*** Opening of Data extracts ***

def Engine.addSel (b : Nat) (x : LutSel) (e : Engine) : Engine :=
  { e with colour := { e.colour with branches := vmod e.colour.branches b fun q => { q with sels := q.sels ++ [x] } } }

/-- Branches named in a mask of six, with their slots. -/
def namedBranches (mask : Nat) (slots : List Nat) : List (Nat × Nat) :=
  ((List.range 6).filter (mask.testBit ·)).map fun b => (b, slots.getD b 31)

/-- LUT_SELECT (R178, R179, R465). -/
def Engine.lutSelect (h : MsgHdr) (tg : Target) (branches : Nat) (slots : List Nat) (e : Engine) : Engine :=
  let named := namedBranches branches slots
  if !targetOk tg false false || decide (63 < branches) || decide (slots.length ≠ 6) || !slots.all slotCode then
    e.refuse h 0x0203 .malformed .none
  else
    match named.findSome? fun q => e.selectRefusal q.1 q.2 with
    | some (st, rs) => e.refuse h 0x0203 st rs
    | none =>
      let add (cfn : Option Nat) (e : Engine) : Engine :=
        named.foldl (fun e q => e.addSel q.1 ⟨q.2, cfn, e.now + ms 2, h.client, 0x0203, h.seq⟩) e
      if e.proj.run then
        let (c, late) := e.landing tg
        (add (some c) (e.ok h 0x0203)).landed h.client 0x0203 h.seq c 0 late false
      else if !tg.asap then e.refuse h 0x0203 .state .noRun
      else (add none (e.ok h 0x0203)).landed h.client 0x0203 h.seq 0xFFFFFFFF 0 false false

def execLutSelect (t : Nat) (h : MsgHdr) (tg : Target) (branches : Nat) (slots : List Nat) (s : State) : Out :=
  s.run t fun e => e.request h 0x0203 (·.lutSelect h tg branches slots)

/-- Selections made outside a run take effect at a project frame boundary 2 ms or more after their receipt (R465). -/
def Engine.selsAtBoundary (e : Engine) : Engine :=
  { e with colour := { e.colour with branches := e.colour.branches.map fun q =>
    let due := q.sels.filter fun s => s.cfn.isNone && decide (s.notBefore ≤ e.now)
    match due.getLast? with
    | none => q
    | some s => { q with chosen := some s.slot, sels := q.sels.filter fun s => !due.contains s } } }

/-- Bits of word i of profile n (Table 19.14). -/
def Cfg.prof (c : Cfg) (n i hi lo : Nat) : Nat := c.f 0x00D0 (1 + 16 * n + i) hi lo
def Cfg.profParts (c : Cfg) (n : Nat) : Nat := c.prof n 4 7 0

/-- Parts of a profile for port p: EXP and GAIN groups, exposure, gain, and white balance. -/
def Cfg.profGroups (c : Cfg) (n p : Nat) : Nat := c.profParts n / 2 ^ (3 * p) % 4
def Cfg.profWb (c : Cfg) (n p : Nat) : Bool := (c.profParts n).testBit (3 * p + 2)
def Cfg.profExp (c : Cfg) (n p : Nat) : Nat := c.prof n (if p = 0 then 5 else 7) 31 0
def Cfg.profGain (c : Cfg) (n p : Nat) : Nat := if p = 0 then c.prof n 6 31 24 else c.prof n 6 23 16
def Cfg.profCct (c : Cfg) (n p : Nat) : Nat := c.prof n (if p = 0 then 8 else 10) 31 16
def Cfg.profIso (c : Cfg) (n p : Nat) : Nat := c.prof n (if p = 0 then 8 else 10) 15 0
def Cfg.profTint (c : Cfg) (n p : Nat) : Int := signedOf 8 (if p = 0 then c.prof n 9 31 24 else c.prof n 9 23 16)
/-- Branches and slots a profile's LUTS part sets. -/
def Cfg.profLuts (c : Cfg) (n : Nat) : List (Nat × Nat) :=
  if (c.profParts n).testBit 6 then
    namedBranches (c.prof n 4 13 8) ((List.range 6).map fun b => c.prof n 11 (5 * b + 4) (5 * b))
  else []

/-- Why a profile is refused, if it is: any part refused under R14 (R470). -/
def Engine.profileRefusal (e : Engine) (n mask : Nat) : Option (Status × Reason) :=
  let c := e.cfg
  let sensor (p : Nat) : Option (Status × Reason) :=
    if c.profGroups n p = 0 then none
    else e.settingsRefusal p mask (c.profGroups n p) (c.profGain n p) 0
  let wb (p : Nat) : Option (Status × Reason) :=
    if c.profWb n p then e.wbRefusal p (c.profCct n p) (c.profTint n p) (c.profIso n p) else none
  let tnr : Option (Status × Reason) :=
    if (c.profParts n).testBit 7 then
      if !e.has 0x0020 then some (.refused, .notConfigured)
      else if 240 < c.prof n 6 15 8 then some (.refused, .checkFailed) else none
    else none
  ([sensor 0, wb 0, sensor 1, wb 1, tnr] ++ (c.profLuts n).map fun q => e.selectRefusal q.1 q.2).findSome? id

/-- The CFN all parts of a profile land on (R453), and whether its target was missed. -/
def Engine.profileLand (e : Engine) (n : Nat) (tg : Target) : Nat × Bool :=
  let sens := [0, 1].filter fun p => e.cfg.profGroups n p ≠ 0
  let inMask (c : Nat) : Nat := if sens.isEmpty then c else e.cfg.inMask tg.phaseMask c
  if !e.proj.run then (inMask 0, false)
  else
    let first := latestCfn (e.reachCfn :: sens.flatMap fun p => (groupsOf (e.cfg.profGroups n p)).map (e.reach p))
    let c := if tg.asap ∨ cfnDiff tg.target first < 0 then first else tg.target
    let c := inMask c
    (c, !tg.asap && decide (c ≠ tg.target))

/-- Every part of a profile scheduled for frame c (R470). -/
def Engine.addProfile (h : MsgHdr) (n mask c : Nat) (e : Engine) : Engine :=
  let cf := e.cfg
  let ports := [0, 1]
  let e := ports.foldl (fun e p =>
    if cf.profGroups n p = 0 then e
    else e.addChange p ⟨c, mask, cf.profGroups n p, ⟨cf.profExp n p, cf.profGain n p, 0, 0, 0⟩, h.client, 0x0204, h.seq⟩) e
  let e := ports.foldl (fun e p =>
    if cf.profWb n p then e.addWb p ⟨c, cf.profCct n p, cf.profTint n p, cf.profIso n p, h.client, 0x0204, h.seq⟩ else e) e
  let e := (cf.profLuts n).foldl (fun e q => e.addSel q.1 ⟨q.2, some c, e.now, h.client, 0x0204, h.seq⟩) e
  let e := if (cf.profParts n).testBit 7 then e.addTnr ⟨c, cf.prof n 6 15 8, h.client, 0x0204, h.seq⟩ else e
  { e with md := { e.md with profs := e.md.profs ++ [⟨c, n, h.client, h.seq⟩] } }

/-- PROFILE_SELECT (R470, R453, R465). -/
def Engine.profileSelect (h : MsgHdr) (tg : Target) (n : Nat) (e : Engine) : Engine :=
  if !targetOk tg false true then e.refuse h 0x0204 .malformed .none
  else if e.cf 0x00D0 0 5 0 ≤ n then e.refuse h 0x0204 .notFound .none
  else
    match e.profileRefusal n tg.phaseMask with
    | some (st, rs) => e.refuse h 0x0204 st rs
    | none =>
      if !e.proj.run && !tg.asap then e.refuse h 0x0204 .state .noRun
      else
        let (c, late) := e.profileLand n tg
        ((e.ok h 0x0204).addProfile h n tg.phaseMask c).landed h.client 0x0204 h.seq c 0 late false

def execProfileSelect (t : Nat) (h : MsgHdr) (tg : Target) (profile : Nat) (s : State) : Out :=
  s.run t fun e => e.request h 0x0204 (·.profileSelect h tg profile)

/-- Every part of the profile a client asked for moves from frame c to the next (R453). -/
def Engine.moveProfile (cl : Client) (seq c : Nat) (e : Engine) : Engine :=
  let d := cfnAdd c 1
  let mine (ty : Nat) (x : Client) (sq : Nat) : Bool := decide (ty = 0x0204 ∧ x = cl ∧ sq = seq)
  let chg (x : Change) : Change := if mine x.ty x.owner x.seq ∧ x.from_ = (c : Int) then { x with from_ := d } else x
  let tnr (x : TnrChange) : TnrChange := if mine x.ty x.client x.seq ∧ x.cfn = c then { x with cfn := d } else x
  let wb (x : WbChange) : WbChange := if mine x.ty x.client x.seq ∧ x.cfn = c then { x with cfn := d } else x
  let sel (x : LutSel) : LutSel := if mine x.ty x.client x.seq ∧ x.cfn = some c then { x with cfn := some d } else x
  let pro (x : ProfSel) : ProfSel := if x.client = cl ∧ x.seq = seq ∧ x.cfn = c then { x with cfn := d } else x
  let onPort (q : Port) : Port := { q with changes := q.changes.map chg }
  let onCol (q : ColourPort) : ColourPort := { q with pend := q.pend.map wb }
  let onBranch (q : Branch) : Branch := { q with sels := q.sels.map sel }
  { e with
    ports := e.ports.map onPort
    raw := { e.raw with tnrPend := e.raw.tnrPend.map tnr }
    md := { e.md with profs := e.md.profs.map pro }
    colour := { e.colour with ports := e.colour.ports.map onCol, branches := e.colour.branches.map onBranch } }

/-- Frame c of a port has missed a deadline of R11: its record is INCOMPLETE. -/
def Engine.incomplete (p c : Nat) (e : Engine) : Engine :=
  e.modPort p fun q => { q with lateCfns := q.lateCfns ++ [c] }

/-- MATRIX_DEADLINE (R161): a matrix due on the next slot's frame is not ready. -/
def Engine.matrixDeadline (p : Nat) (ready : Bool) (e : Engine) : Engine :=
  let c := e.proj.nextCfn
  let due := (vget e.colour.ports p ColourPort.reset).pend.filter (·.cfn = c)
  if ready || !e.proj.run || due.isEmpty then e
  else
    let e := (e.incomplete p c).fwOverrun (0x0148 + p) 2 1 c p
    due.foldl (fun e x =>
      let e :=
        if x.ty = 0x0204 then e.moveProfile x.client x.seq c
        else
          let late (y : WbChange) : WbChange := if y = x then { y with cfn := cfnAdd c 1 } else y
          { e with colour := { e.colour with ports := vmod e.colour.ports p fun q => { q with pend := q.pend.map late } } }
      e.landed x.client x.ty x.seq (cfnAdd c 1) (if x.ty = 0x0204 then 0 else p) false true) e

def execMatrixDeadline (t : Nat) (p : Fin 2) (ready : Bool) (s : State) : Out :=
  s.run t fun e => e.whenLive (·.matrixDeadline p ready)

/-- A list without repeats, first places kept. -/
def nubList {α : Type} [DecidableEq α] (l : List α) : List α :=
  (l.foldl (fun a x => if a.contains x then a else x :: a) []).reverse

/-- Ports that a profile has a part for. -/
def Cfg.profPorts (c : Cfg) (n : Nat) : List Nat := [0, 1].filter fun p => c.profGroups n p ≠ 0 || c.profWb n p

/-- A profile without a LUT selection misses its deadline (R453, R11): the miss counts once, for the cluster (log 139). -/
def Engine.profileMissed (c : Nat) (x : ProfSel) (e : Engine) : Engine :=
  (((e.cfg.profPorts x.profile).foldl (fun e p => e.incomplete p c) e).fwOverrun 0x0350 3 1 c 0).moveProfile x.client x.seq c

/-- SELECTION_DEADLINE (R453): LUT selections, or a profile, due on the next slot's frame are not ready. -/
def Engine.selectionDeadline (ready : Bool) (e : Engine) : Engine :=
  let c := e.proj.nextCfn
  let due := (List.range 6).flatMap fun b =>
    ((vget e.colour.branches b Branch.reset).sels.filter (·.cfn = some c)).map fun x => (b, x)
  let bare := e.md.profs.filter fun x => x.cfn = c && !due.any fun q => q.2.ty = 0x0204 && q.2.client = x.client && q.2.seq = x.seq
  if ready || !e.proj.run || (due.isEmpty && bare.isEmpty) then e
  else
    let e := bare.foldl (fun e x => (e.profileMissed c x).landed x.client 0x0204 x.seq (cfnAdd c 1) 0 false true) e
    let e := due.foldl (fun e q => (e.incomplete (e.cfg.brSrc q.1) c).fwOverrun (0x0150 + q.1) 3 1 c q.1) e
    let late (x : LutSel) : LutSel :=
      if x.cfn = some c ∧ x.ty ≠ 0x0204 then { x with cfn := some (cfnAdd c 1) } else x
    let onBranch (q : Branch) : Branch := { q with sels := q.sels.map late }
    let e := { e with colour := { e.colour with branches := e.colour.branches.map onBranch } }
    (nubList (due.map fun q => (q.2.client, q.2.ty, q.2.seq))).foldl (fun e k =>
      let e := if k.2.1 = 0x0204 then e.moveProfile k.1 k.2.2 c else e
      e.landed k.1 k.2.1 k.2.2 (cfnAdd c 1) 0 false true) e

*** Close of Data extracts ***

Without changing anything, quote the lines from the top of the data to the line that contains "R179, R465). -/", including that line.

def Engine.addSel (b : Nat) (x : LutSel) (e : Engine) : Engine :=
  { e with colour := { e.colour with branches := vmod e.colour.branches b fun q => { q with sels := q.sels ++ [x] } } }

/-- Branches named in a mask of six, with their slots. -/
def namedBranches (mask : Nat) (slots : List Nat) : List (Nat × Nat) :=
  ((List.range 6).filter (mask.testBit ·)).map fun b => (b, slots.getD b 31)

/-- LUT_SELECT (R178, R179, R465). -/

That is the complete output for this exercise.